100 mg synthetic epitope TPKKIKPPLPSVTK of the Virion Infectivity Factor of HIV-1 (Vif 155-168) - (amino acid sequence with Schistosoma epitope) - is in 1000 ml aqueous (slightly acidic or alkaline) buffer absorbed and carefully under sterile conditions injected into the ampoule. The ampoules are 60 min. at Room temperature shaken gently. After the binding reaction, the vaccine is available Available. Antigen binding can be confirmed immunochemically.

Example 2

As example 1, using the peptide SGKARGWFVRHHVESPHRR.

Example 3

As Example 1, using the VSIEWRKKRYSTPVDPELAD peptide.

Example 4

As example 1, using the peptide ELAVIA.

Example 5

As example 1, using a mixture of the epitopes mentioned in example 1 to 4.

Claims (9)

1. Combination vaccine against the pathogens of AIDS, schistosomiasis and tuberculosis, containing coated bacteria, characterized in that it contains bacteria of the BCG species, on the surface of which partially oxidized polysaccharides are bound, which with common antigens from Schistosoma mansoni and HIV-1 or their synthetic epitopes are coated. 2. Combination vaccine according to claim 1, characterized in that it is an epitope synthetic epitope TPKKIKPPLPSVTK of the Viron Infectivity Factor of HIV-1, which Contains amino acid sequence with Schistosoma epitope. 3. Combination vaccine according to claim 1, characterized in that it contains the peptides Contains SGKARGWFVRHHVESPHRR or VSIEWRKRYSTPVDPELAD. 4. Combination vaccine according to claim 1, characterized in that it is a mixture of Contains epitopes according to claims 2 to 3. 5. Combination vaccine according to claims 1 to 4, obtainable by

• a) coating BCG with partially oxidized polysaccharides and coating the bacteria thus modified with common antigens from Schistosoma mansoni and HIV-1, or
• b) Mixture of BCG with the product obtained from the reaction between partially oxidized polysaccharides and Schistosoma mansoni and HIV-1.

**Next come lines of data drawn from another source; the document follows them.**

/-- The bytes of a granule and its tags: what the source holds, zeros, or the sums with the destination. -/
def granuleData (s : State) (n : Nat) (c : Cmd) (src dst : List Piece) (k : Nat) : List Byte × List Bool :=
  match cmdOp c.word with
  | 2 => (List.replicate k 0, [])
  | 5 =>
    let ok := capHas c.src .lcap && capHas c.dst .scap
    (engRead s n src, (engTags s n src).map (· && ok))
  | 6 =>
    let a := engRead s n dst
    let b := engRead s n src
    (((List.range (k / 4)).map (fun j =>
      bytesOfNat 4 (add32 (natOfBytes ((a.drop (4 * j)).take 4)) (natOfBytes ((b.drop (4 * j)).take 4))))).flatten, [])
  | _ => (engRead s n src, [])

/-- The weight attribute of a pewter unit set by the copy that writes it (R238, R271). -/
def setAttr (s : State) (c : Cmd) (dst : List Piece) : State :=
  match dst with
  | [] => s
  | (pa, _) :: _ =>
    if inPewter pa then
      let off := (capCursor c.src).toNat - (capBounds c.src).1 + c.pos / 4096 * 4096
      let a : Word := BitVec.ofNat 64 (cmdAux c.word <<< 48 ||| off % 2 ^ 48)
      { s with attrs := insertKey (alignDown pa 4096) a s.attrs }
    else s

/-- Does a granule meet a peer port without a link (R271, R275)? -/
def peerDown (s : State) (ps : List Piece) : Bool :=
  ps.any (fun p => inPeer p.1 && !(bit s.links16 ((p.1 - peerBase) / 2 ^ 40) && bit s.fuses.ports ((p.1 - peerBase) / 2 ^ 40)))

/-- A command whose walk has met a miss reports it at its next step (R406, R454). -/
def holdMiss (s : State) (n i : Nat) (c : Cmd) (m : XFault × Nat × Bool) : State := setCmd s n i { c with miss := some m }

/-- The source and destination pieces of a granule of `k` bytes at a copy's position; a FILL has no source. -/
def copyAccess (s : State) (n : Nat) (c : Cmd) (k : Nat) : State × Except EngStop (List Piece × List Piece) :=
  let len := cmdLen c.word
  let srcOff : Int := ((c.pos / len : Nat) : Int) * (if cmdOp c.word = 1 then c.stride else 0) + (c.pos % len : Nat)
  match (if cmdOp c.word = 2 then (s, .ok []) else engAccess s n c c.src srcOff k false) with
  | (s, .error e) => (s, .error e)
  | (s, .ok src) => match engAccess s n c c.dst c.pos k true with
    | (s, .error e) => (s, .error e)
    | (s, .ok dst) => (s, .ok (src, dst))

/-- One granule of a copy operation (R269, R271, R272). -/
def copyGranule (s : State) (n i : Nat) (c : Cmd) : State :=
  let len := cmdLen c.word
  let k := granuleLen c len
  let (s, rd) := copyAccess s n c k
  match rd with
  | .error .stall => s
  | .error (.miss f va write) => holdMiss s n i c (f, va, write)
  | .error (.fault cause va) => faultCmd s n i c cause va
  | .ok (src, dst) =>
    if peerDown s (src ++ dst) then endCmd s n i c 5
    else
      let (bs, ts) := granuleData s n c src dst k
      let s := engWrite { s with fresh := s.fresh + 1 } n (cmdScope n c.word) c.region dst bs ts
      let s := countGranule (creditGranule (setAttr s c dst) n c k) n
      let s := match cmdActivity n c with
        | some a => chargeFor s a c.region k
        | none => s
      let c := { c with started := true, pos := c.pos + k, done := c.done + k, ranges := c.ranges ++ pieceRanges dst }
      if c.pos = len * cmdRows c.word then endCmd s n i c 0 else setCmd s n i c

/-! ### Granules that a segment ties (R133) -/

/-- The pieces of a copy's source in the order of its positions, as they translate now: position, address, bytes. A FILL has
none. -/
def srcPlaces (s : State) (n : Nat) (c : Cmd) : List (Nat × Nat × Nat) :=
  if cmdOp c.word = 2 then []
  else
    let ps := ((copyExtents c).1.map (fun r => pagesOf r.1 r.2)).flatten
    let at_ := ps.foldl (fun (acc : List (Nat × Nat × Nat) × Nat) p => ((acc.2, p.1, p.2) :: acc.1, acc.2 + p.2)) ([], 0)
    at_.1.reverse.filterMap (fun p => (probe s (cmdXer n c) p.2.1).map (fun pa => (p.1, pa, p.2.2)))

/-- The positions of a copy at which its source holds bytes of a line: from, to. -/
def linePlaces (pl : List (Nat × Nat × Nat)) (l : Nat) : List (Nat × Nat) :=
  (pl.filter (fun p => rangeMeets (p.2.1, p.2.2) (64 * l, 64))).map (fun p =>
    (p.1 + (64 * l - p.2.1), p.1 + min p.2.2 (64 * l + 64 - p.2.1)))

/-- The segments with bytes in a copy's source at the positions from `a` to `b`. -/
def segsAt (s : State) (pl : List (Nat × Nat × Nat)) (a b : Nat) : List (List Nat) :=
  s.segs.filter (fun t => t.any (fun l => (linePlaces pl l).any (fun r => decide (r.1 < b) && decide (a < r.2))))

/-- How far the segments with bytes in the granule at a copy's position reach in its source (R133): granules up to there move
in one step. -/
def tiedUpTo (s : State) (n : Nat) (c : Cmd) : Nat :=
  let pl := srcPlaces s n c
  let ts := segsAt s pl c.pos (c.pos + granuleLen c (cmdLen c.word))
  (ts.flatten.flatMap (linePlaces pl)).foldl (fun g r => max g r.2) 0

6. Combination vaccine according to claim 1, characterized in that the polysaccharide enveloped bacteria with epitopes of various origins of the pathogen of schistosomiasis and AIDS are covered. 7. A method for producing a combination vaccine against the pathogens of AIDS, schistosomiasis and tuberculosis according to claim 1, characterized in that

• a) partially oxidized polysaccharide is bound to the surface of BCG strains and the bacteria thus modified are coated with common antigen from Schistosoma mansoni and HIV-1 and / or their synthetic epitopes, or
• b) partially oxidized polysaccharide is reacted with common antigen from Schistosoma mansoni and HIV-1 or their synthetic epitopes and BCG is mixed with the product thus formed

and thus coated bacteria are formed as an effective component. 8. The method according to claim 7, characterized in that as an epitope synthetic epitope TPKKIKPPLPSVTK of the virion infectivity factor of HIV-1, the peptides SGKARGWFVRHHVESPHRR or VSIEWRKKRYSTPVDPELAD or a mixture of these Epitopes are used.